1

I have a database with records of M +2, the problem is: I had to delete about 10 000, and now I got this problem, the IDs will be missing, eg

ID: 100
ID: 102
ID: 103
...

How to organize this? That is, replace all subsequent IDs for no "holes" with this? Remember, I have more than 2 million records (15,000 more per day), manually is not feasible.

I Need:

ID: 101
ID: 102
ID: 103
...
JohnFx
  • 34,542
  • 18
  • 104
  • 162
  • 6
    This question is asked often. It's usually not a good idea to try to fill in the gaps, as it can break referential integrity elsewhere. The auto_increment IDs are not usually a significant column, so it doesn't actually matter if there are gaps. You shouldn't be using the id to see how many records you have, for example. – Michael Berkowski Jan 05 '12 at 15:24
  • 2
    What's the reason why you want to remove "holes"? Keep ids like they are. It doesn't cause any problem. – Nicola Cossu Jan 05 '12 at 15:24
  • I want them sequentially, there is no problem as references. –  Jan 05 '12 at 15:25
  • 4
    What nick is (correctly) asking is what that reason is. Probably because this question comes up a lot and the reason is typically just to suit someones OCD tendencies. So I'll ask it again. What BUSINESS reason do you have for making sure they are consecutive? – JohnFx Jan 05 '12 at 15:27

2 Answers2

4

Don't fill in the gaps. Renumbering existing rows is a really bad idea, especially if it is the PK field. For example think about the chaos it would cause if one day they decided social security numbers had to be consecutive so they shifted them all down when people died to fill in the gaps. So you'd get a frequently changing ID number that used to belong to someone else.
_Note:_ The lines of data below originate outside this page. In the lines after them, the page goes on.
/-- The use that an instruction makes of its word; none for BLK, which has its own layout, and for the steps that
are no instruction. -/
def Instr.spec : Instr → Option Spec
  | .nop _ => some { opc := 0x01 }
  | .br _ => some { opc := 0x03, shep := false, imm := .own anyImm }
  | .cbr _ => some { opc := 0x04, shep := false, a := .r32, imm := .own anyImm }
  | .ibr _ => some { opc := 0x05, shep := false, a := .r32 }
  | .call _ => some { opc := 0x06, shep := false, d := .creg, imm := .own anyImm }
  | .icall _ => some { opc := 0x07, shep := false, d := .creg, a := .r32 }
  | .ret _ => some { opc := 0x08, shep := false, a := .r32 }
  | .exit _ => some { opc := 0x09, shep := false, imm := .own fun w => w == 0 }
  | .join _ => some { opc := 0x0A, shep := false, imm := .own fun w => w == 0 }
  | .yield _ => some { opc := 0x0B, shep := false }
  | .sleep _ => some { opc := 0x0C, a := .r64, b := .r32 }
  | .bkpt _ => some { opc := 0x0D, imm := .own anyImm }
  | .probe _ => some { opc := 0x0E, d := .g }
  | .iadd _ => some (satSpec 0x10 .none)
  | .isub _ => some (satSpec 0x11 .none)
  | .imul _ => some (satSpec 0x12 .none)
  | .imulh _ => some (intSpec 0x13 .none)
  | .imad _ => some (satSpec 0x14 .r32)
  | .imadw _ => some { intSpec 0x15 .r64 with d := .g64 }
  | .imin _ => some (intSpec 0x16 .none)
  | .imax _ => some (intSpec 0x17 .none)
  | .iabs _ => some { opc := 0x18, d := .g, a := .r32 }
  | .iaddc _ => some { opc := 0x19, d := .g, a := .r32, b := .r32, c := .pred }
  | .isubb _ => some { opc := 0x1A, d := .g, a := .r32, b := .r32, c := .pred }
  | .idiv _ => some (intSpec 0x1B .none)
  | .irem _ => some (intSpec 0x1C .none)
  | .isad _ => some (intSpec 0x1D .r32)
  | .iclamp _ => some (intSpec 0x1E .r32)
  | .lea _ => some
    { opc := 0x1F, d := .g64, a := .r64, b := .r32,
      mods := fun m => m.toNat % 2 == 0 && decide (m.toNat < 8) }
  | .and _ => some (bitSpec 0x20 .r32 .none)
  | .or _ => some (bitSpec 0x21 .r32 .none)
  | .xor _ => some (bitSpec 0x22 .r32 .none)
  | .andn _ => some (bitSpec 0x23 .r32 .none)
  | .shl _ => some { bitSpec 0x24 .r32 .none with mods := lowMods 1 }
  | .shr _ => some { bitSpec 0x25 .r32 .none with mods := lowMods 1 }
  | .shra _ => some { bitSpec 0x26 .r32 .none with mods := lowMods 1 }
  | .rotl _ => some (bitSpec 0x27 .r32 .none)
  | .bfx _ => some (bitSpec 0x28 .r32 .none)
  | .bfi _ => some (bitSpec 0x29 .r32 .r32)
  | .popc _ => some (bitSpec 0x2A .none .none)
  | .clz _ => some (bitSpec 0x2B .none .none)
  | .brev _ => some (bitSpec 0x2C .none .none)
  | .lut3 _ => some { bitSpec 0x2D .r32 .r32 with imm := .own byteImm }
  | .bperm _ => some { bitSpec 0x2E .r32 .none with imm := .own fun w => w.toNat < 2 ^ 20 }
  | .fns _ => some (bitSpec 0x2F .r32 .none)
  | .icmp _ => some
    { opc := 0x30, d := .p, a := .r32, b := .r32, c := .r32, mods := fun _ => true,
      fields := fun o => o.mbits 0 4 ≤ 5,
      operands := fun _ o => if o.mbits 5 2 = 0 then o.c == .zero else o.c.isPred }
  | .fcmp _ => some
    { opc := 0x31, d := .p, a := .r32, b := .r32, c := .r32, mods := fun m => !m.getLsbD 4,
      fields := fun o => o.mbits 0 4 ≤ 13,
      operands := fun _ o => if o.mbits 5 2 = 0 then o.c == .zero else o.c.isPred }
  | .sel _ => some { opc := 0x32, d := .g, a := .r32, b := .r32, c := .pred }
  | .mov _ => some { opc := 0x33, d := .g, a := .r32 }
  | .movi _ => some { opc := 0x34, d := .g, a := .lit }
  | .mov64 _ => some { opc := 0x35, d := .g64, a := .r64 }
  | .pset _ => some { opc := 0x36, d := .p, a := .predZ, b := .predZ, c := .predZ, imm := .own byteImm }
  -- destination 0xF0 is neither form of R101; it counts as the first, so B must be 0xF0 (DEDUCED, log 40)
  | .pmov _ => some
    { opc := 0x37, d := .gp, a := .r32, b := .r32,
      operands := fun _ o => o.d.isPred || o.b == .zero }
  | .sread _ => some { opc := 0x38, d := .g, a := .special }
  | .add64 _ => some { opc := 0x39, d := .g64, a := .r64, b := .r64 }
  | .sub64 _ => some { opc := 0x3A, d := .g64, a := .r64, b := .r64 }
  | .shl64 _ => some { opc := 0x3B, d := .g64, a := .r64, b := .r32 }
  | .cmp64 _ => some
    { opc := 0x3C, d := .p, a := .r64, b := .r64, c := .r32, mods := fun _ => true,
      fields := fun o => o.mbits 0 4 ≤ 5,
      operands := fun _ o => if o.mbits 5 2 = 0 then o.c == .zero else o.c.isPred }
  | .fadd _ => some (fpSpec 0x40 2 true true)
  | .fsub _ => some (fpSpec 0x41 2 true true)
  | .fmul _ => some (fpSpec 0x42 2 true true)
  | .ffma _ => some (fpSpec 0x43 3 true true)
  | .fmin _ => some (fpSpec 0x44 2 false false)
  | .fmax _ => some (fpSpec 0x45 2 false false)
  | .frcp _ => some (fpSpec 0x46 1 true false)
  | .frsq _ => some (fpSpec 0x47 1 true false)
  | .fsqrt _ => some (fpSpec 0x48 1 true false)
  | .fex2 _ => some (fpSpec 0x49 1 true false)
  | .flg2 _ => some (fpSpec 0x4A 1 true false)
  | .fsin _ => some (fpSpec 0x4B 1 true false)
  | .fcos _ => some (fpSpec 0x4C 1 true false)
  | .frnd _ => some (fpSpec 0x4D 1 true false)
  | .fclass _ => some (fpSpec 0x4E 1 false false)
  | .fscale _ => some (fpSpec 0x4F 2 true true)
  | .cvt _ => some
    { opc := 0x50, shep := false, d := .g, a := .r32, b := .r32, c := .r32, fmt := some cvtFmt,
      rm := true, sat := true, mods := lowMods 5, operands := fun _ o => cvtFmt o.fmt2 }
  | .cvtb _ => some
    { opc := 0x51, shep := false, d := .g, a := .r32, b := .r32, c := .r32, fmt := some isScaled,
      rm := true, scope := true, mods := fun m => m.toNat % 32 == 0, imm := .own anyImm,
      fields := fun o => o.group ≤ 2 && o.scope == 1,
      operands := fun x o => !isMx o.fmt.toNat || (o.c == .zero && !x.compat) }
  | .cvtd _ => some
    { opc := 0x52, shep := false, d := .g, a := .r32, b := .r32, c := .r32, fmt := some isScaled,
      rm := true, operands := fun _ o => !isMx o.fmt.toNat || o.c == .zero }
  | .pkadd _ => some (pkSpec 0x53 .none true)
  | .pkmul _ => some (pkSpec 0x54 .none true)
  | .pkfma _ => some (pkSpec 0x55 .r32 true)
  | .pkmin _ => some (pkSpec 0x56 .none false)
  | .pkmax _ => some (pkSpec 0x57 .none false)
  | .dot4 _ => some
    { opc := 0x58, shep := false, d := .g, a := .r32, b := .r32, c := .r32, fmt := some isDot4,
      mods := lowMods 5, operands := fun _ o => isDot4 o.fmt2 }
  | .dot8 _ => some
    { opc := 0x59, shep := false, d := .g, a := .r32, b := .r32, c := .r32, fmt := some isDot8,
      mods := lowMods 5, operands := fun _ o => isDot8 o.fmt2 }
  | .lnsm _ => some { opc := 0x5A, shep := false, d := .g, a := .r32, b := .r32, fmt := some isLns }
  | .lnsa _ => some { opc := 0x5B, shep := false, d := .g, a := .r32, b := .r32, fmt := some isLns, rm := true }
  | .tdot _ => some
    { opc := 0x5C, shep := false, d := .g, a := .r32, b := .r32, c := .r32, fmt := some (· == 15),
      mods := fun _ => true, fields := fun o => o.group < (if isTdotB o.fmt2 then 16 / perReg o.fmt2 else 3),
      operands := fun _ o => isTdotB o.fmt2 }
  | .rngk _ => some { opc := 0x5D, d := .g, a := .r32, b := .r32 }
  | .fdiv _ => some { opc := 0x5E, shep := false, d := .g, a := .r32, b := .r32, rm := true }
  | .shfl _ => some (shflSpec 0x60)
  | .shflu _ => some (shflSpec 0x61)
  | .shfld _ => some (shflSpec 0x62)
  | .shflx _ => some (shflSpec 0x63)
  | .vall _ => some { opc := 0x64, shep := false, d := .pz, a := .r32 }
  | .vany _ => some { opc := 0x65, shep := false, d := .pz, a := .r32 }
  | .ballot _ => some { opc := 0x66, shep := false, d := .gp, a := .r32, operands := fun x o => (maskDst x).ok o.d }
  | .tred _ => some
    { opc := 0x67, shep := false, d := .g, a := .r32, rm := true, mods := lowMods 4,
      fields := fun o => o.mbits 0 4 ≤ 10 && (o.mbits 0 4 == 8 || o.rm == 0) }
  | .tscan _ => some
    { opc := 0x68, shep := false, d := .g, a := .r32, rm := true, mods := lowMods 5,
      fields := fun o => o.mbits 0 4 ≤ 10 && (o.mbits 0 4 == 8 || o.rm == 0) }
  | .matchT _ => some { opc := 0x69, shep := false, d := .gp, a := .r32, operands := fun x o => (maskDst x).ok o.d }
  | .elect _ => some { opc := 0x6A, shep := false, d := .pz }
  | .tvote _ => some { opc := 0x6B, shep := false, a := .r32, b := .r32 }
  | .ld _ => some
    { opc := 0x70, d := .gp, a := .r64, scope := true, mods := fun _ => true, imm := .own anyImm,
      fields := fun o => o.size ≤ 4 && signOk o && (!o.mbit 6 || scopeNotThr o),
      operands := fun _ o => (dataDst o).ok o.d }
  | .st _ => some
    { opc := 0x71, a := .r64, b := .r32, scope := true, mods := fun _ => true, imm := .own anyImm,
      fields := fun o => o.size ≤ 4 && !o.mbit 3 && (!o.mbit 6 || scopeNotThr o),
      operands := fun _ o => (dataSrc o).ok o.b }
  | .lds _ => some
    { opc := 0x72, d := .gp, a := .r32, mods := lowMods 4, imm := .own anyImm,
      fields := fun o => o.size ≤ 4 && signOk o, operands := fun _ o => (dataDst o).ok o.d }
  | .sts _ => some
    { opc := 0x73, a := .r32, b := .r32, mods := lowMods 3, imm := .own anyImm,
      fields := fun o => o.size ≤ 4, operands := fun _ o => (dataSrc o).ok o.b }
  | .ldsx _ => some
    { opc := 0x74, shep := false, d := .g, a := .r32, b := .r32,
      mods := fun m => m.toNat % 64 == 2, imm := .own anyImm }
  | .stsx _ => some
    { opc := 0x75, shep := false, a := .r32, b := .r32, c := .r32,
      mods := fun m => m.toNat % 64 == 2, imm := .own anyImm }
  | .ldk _ => some
    { opc := 0x76, d := .gp, a := .r32, mods := lowMods 3, imm := .own anyImm,
      fields := fun o => 2 ≤ o.size && o.size ≤ 4, operands := fun _ o => (dataDst o).ok o.d }
  | .pref _ => some
    { opc := 0x77, a := .r64, mods := fun m => m.toNat % 16 == 0 && m.toNat < 64, imm := .own anyImm,
      fields := fun o => o.mbits 4 2 != 1 }
  | .spop _ => some
    { opc := 0x78, shep := false, d := .gp, a := .r32, mods := lowMods 3, imm := .own anyImm,
      fields := fun o => 2 ≤ o.size && o.size ≤ 4, operands := fun _ o => (dataDst o).ok o.d }
  | .ldgs _ => some
    { opc := 0x79, shep := false, a := .r64, b := .r32, c := .r32,
      mods := fun m => m.toNat < 64 && !m.getLsbD 3, imm := .own anyImm, fields := fun o => 2 ≤ o.size && o.size ≤ 4 }
  | .atom _ => some { atomSpec 0x80 .r64 true false false with d := .gp, b := .r32 }
  | .atomc _ => some { atomSpec 0x81 .r64 true true false with d := .gp, b := .r32, c := .r32 }
  | .red _ => some { atomSpec 0x82 .r64 false false false with d := .gp, b := .r32 }
  | .atoms _ => some { atomSpec 0x83 .r32 true false true with d := .gp, b := .r32 }
  | .atomsc _ => some { atomSpec 0x84 .r32 true true true with d := .gp, b := .r32, c := .r32 }
  | .reds _ => some { atomSpec 0x85 .r32 false false true with d := .gp, b := .r32 }
  | .coll _ => some
    { opc := 0x86, d := .g, a := .r64, scope := true, mods := fun _ => true, imm := .own anyImm,
      fields := collOk }
  | .fence _ => some { opc := 0x90, scope := true, mods := fun m => 1 ≤ m.toNat && m.toNat ≤ 3, fields := scopeNotThr }
  | .xfence _ => some
    { opc := 0x91, scope := true, mods := lowMods 6,
      fields := fun o => scopeNotThr o && o.mbits 0 3 ≤ 4 && o.mbits 3 3 ≤ 4,
      operands := fun _ o => o.mbits 0 3 != o.mbits 3 3 }
  | .binit _ => some { opc := 0x92, a := .r32, b := .r32 }
  | .barv _ => some { opc := 0x93, d := .g, a := .r32, b := .r32 }
  | .bwait _ => some { opc := 0x94, d := .g, a := .r32, b := .r32 }
  | .btest _ => some { opc := 0x95, d := .gp, a := .r32, b := .r32 }
  | .bexp _ => some { opc := 0x96, a := .r32, b := .r32 }
  | .chinit _ => some { opc := 0x97, a := .r32, b := .r32, c := .r32 }
  | .chpush _ => some { opc := 0x98, a := .r32, b := .r32 }
  | .chpop _ => some { opc := 0x99, d := .g, a := .r32 }
  | .chtry _ => some { opc := 0x9A, d := .g, a := .r32 }
  | .chclose _ => some { opc := 0x9B, a := .r32 }
  | .cpy _ => some (copySpec 0xA0)
  | .cpyt _ => some (copySpec 0xA1)
  | .cpysc _ => some (copySpec 0xA2)
  | .cpymx _ => some (copySpec 0xA3)
  | .strm _ => some { opc := 0xA4, d := .g, a := .r64, b := .r32 }
  | .strmx _ => some { opc := 0xA5, d := .g, a := .r64, b := .r32 }
  | .cpyr _ => some (copySpec 0xA6)
  | .mcfg _ => some { opc := 0xB0, a := .r32, b := .r32, c := .r64 }
  | .mma _ => some (tileSpec 0xB1 .r32 .r32 .none (· ≤ 1))
  | .mmag _ => some (tileSpec 0xB2 .r32 .r32 .r32 (· ≤ 1))
  | .mmas _ => some (tileSpec 0xB3 .r32 .r32 .r32 (· ≤ 1))
  | .mzero _ => some (tileSpec 0xB4 .none .none .none (· == 0))
  | .mload _ => some (tileSpec 0xB5 .r32 .r32 .none (· == 0))
  | .mloadSc _ => some { opc := 0xB5, a := .r32, b := .r32, c := .r32, mods := fun m => m.toNat == 16 }
  | .mstore _ => some { tileSpec 0xB6 .r32 .r32 .none (· ≤ 1) with fmt := some (fun _ => true), rm := true, sat := true }
  | .mstat _ => some (mstatSpec .none .none 0)
  | .mstatSet _ => some (mstatSpec .r32 .r32 1)
  | .mstatSync _ => some (mstatSpec .none .none 2)
  | .mstatList _ => some (mstatSpec .r32 .none 3)
  | .modrain _ => some { opc := 0xB8, d := .g, a := .r32, b := .r32 }
  | .sbr _ => some { opc := 0xC0, drove := false, a := .r32, imm := .own anyImm }
  | .sjmp _ => some { opc := 0xC1, drove := false, imm := .own anyImm }
  | .sloop _ => some
    { opc := 0xC2, drove := false, d := .sreg, a := .r32, imm := .own anyImm,
      operands := fun _ o => o.d == o.a }
  | .spawn _ => some { opc := 0xC3, drove := false, d := .g, a := .r32, b := .r32, c := .r32 }
  | .dpush _ => some { opc := 0xC4, drove := false, d := .g, a := .r32, b := .r32 }
  | .dpop _ => some { opc := 0xC5, shep := false, d := .g, a := .r32 }
  | .swait _ => some { opc := 0xC6, drove := false, d := .g, a := .r32 }
  | .scond _ => some { opc := 0xC7, drove := false, d := .g64, a := .r32 }
  | .shalt _ => some { opc := 0xC8, drove := false }
  | .enq _ => some { opc := 0xD0, d := .g, a := .r64, b := .r32 }
  | .recN _ => some { opc := 0xD1, shep := false, a := .r32, b := .r32, c := .r32 }
  | .cntadd _ => some { opc := 0xD2, a := .r64, b := .r32 }
  | .cntwait _ => some { opc := 0xD3, d := .g64, a := .r64, b := .r64 }
  | .cancel _ => some { opc := 0xD4, d := .g, a := .r32, mods := lowMods 2 }
  | .trap _ => some { opc := 0xE0, imm := .own byteImm }
  | .tret _ => some { opc := 0xE1 }
  | .srd _ => some { opc := 0xE2, d := .g, imm := .own sysImm }
  | .swr _ => some { opc := 0xE3, a := .r32, imm := .own sysImm, operands := fun _ o => !isRoSysReg o.imm.toNat }
  | .cctlWb _ => some (cctlSpec 1)
  | .cctlInv _ => some (cctlSpec 2)
  | .cctlFarinv _ => some (cctlSpec 3)
  | .cctlIcinv _ => some (cctlSpec 4)
  | .tlbi _ => some { opc := 0xE5, a := .r64, b := .r32 }
  | .halt _ => some { opc := 0xE6, a := .r32 }
  | _ => none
For a good surrogate key the actual value should have no meaning whatsoever, so consequently gaps have no meaning either.

If it is a major concern for you, why not just add an isDeleted bit field and flag records instead of actually deleting them. Voila, no gaps!

If you absolutely must have an incrementing number (like a row number) then just do it in your queries so you don't have to incur the trouble of maintaining it.

Community
  • 1
  • 1
JohnFx
  • 34,542
  • 18
  • 104
  • 162
  • Perhaps calling it `removed` as a boolean field is better than `isDelete` which doesn't make much sense. Using the inverse is also possible, such as having a `visible` flag which is true by default, false if "removed". – tadman Jan 05 '12 at 15:30
  • I think the theory is the same. It really doesn't matter what he names the field or whether true or false = deleted. – JohnFx Jan 05 '12 at 15:35
0

You may find that storing all of the records in a source table, then INSERT those into a secondary table once you're sure which ones qualify. This is usually pretty easy:

INSERT INTO b_table (a, b, c) SELECT a, b, c FROM a_table

If you have an auto-increment ID field you just leave it out of both sides and it will re-create it on the b_table side, sequentially, no gaps. You can purge records from a_table when you're done with them if you like.

tadman
  • 208,517
  • 23
  • 234
  • 262